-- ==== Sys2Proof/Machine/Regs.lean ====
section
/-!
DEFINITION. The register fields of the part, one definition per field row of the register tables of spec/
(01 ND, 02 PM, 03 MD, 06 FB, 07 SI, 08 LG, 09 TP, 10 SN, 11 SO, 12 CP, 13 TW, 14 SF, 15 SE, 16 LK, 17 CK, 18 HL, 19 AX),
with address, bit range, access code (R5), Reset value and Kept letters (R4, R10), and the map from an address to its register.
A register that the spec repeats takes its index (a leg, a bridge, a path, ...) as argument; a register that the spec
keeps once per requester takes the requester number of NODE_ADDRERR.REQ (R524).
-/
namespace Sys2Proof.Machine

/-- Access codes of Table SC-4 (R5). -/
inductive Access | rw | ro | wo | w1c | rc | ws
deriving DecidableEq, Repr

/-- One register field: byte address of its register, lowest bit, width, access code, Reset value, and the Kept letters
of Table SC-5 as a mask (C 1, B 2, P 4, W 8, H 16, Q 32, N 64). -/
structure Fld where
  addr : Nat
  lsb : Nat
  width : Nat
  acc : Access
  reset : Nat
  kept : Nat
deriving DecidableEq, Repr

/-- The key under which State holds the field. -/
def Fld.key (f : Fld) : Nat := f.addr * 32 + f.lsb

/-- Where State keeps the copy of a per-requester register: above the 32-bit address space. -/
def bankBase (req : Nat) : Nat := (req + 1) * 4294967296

■ TRY IT ■
Transcribe all of the material without omitting a line.

■ EXPECTED ANSWER ■
-- ==== Sys2Proof/Machine/Regs.lean ====
section
/-!
DEFINITION. The register fields of the part, one definition per field row of the register tables of spec/
(01 ND, 02 PM, 03 MD, 06 FB, 07 SI, 08 LG, 09 TP, 10 SN, 11 SO, 12 CP, 13 TW, 14 SF, 15 SE, 16 LK, 17 CK, 18 HL, 19 AX),
with address, bit range, access code (R5), Reset value and Kept letters (R4, R10), and the map from an address to its register.
A register that the spec repeats takes its index (a leg, a bridge, a path, ...) as argument; a register that the spec
keeps once per requester takes the requester number of NODE_ADDRERR.REQ (R524).
-/
namespace Sys2Proof.Machine

/-- Access codes of Table SC-4 (R5). -/
inductive Access | rw | ro | wo | w1c | rc | ws
deriving DecidableEq, Repr

/-- One register field: byte address of its register, lowest bit, width, access code, Reset value, and the Kept letters
of Table SC-5 as a mask (C 1, B 2, P 4, W 8, H 16, Q 32, N 64). -/
structure Fld where
  addr : Nat
  lsb : Nat
  width : Nat
  acc : Access
  reset : Nat
  kept : Nat
deriving DecidableEq, Repr

/-- The key under which State holds the field. -/
def Fld.key (f : Fld) : Nat := f.addr * 32 + f.lsb

/-- Where State keeps the copy of a per-requester register: above the 32-bit address space. -/
def bankBase (req : Nat) : Nat := (req + 1) * 4294967296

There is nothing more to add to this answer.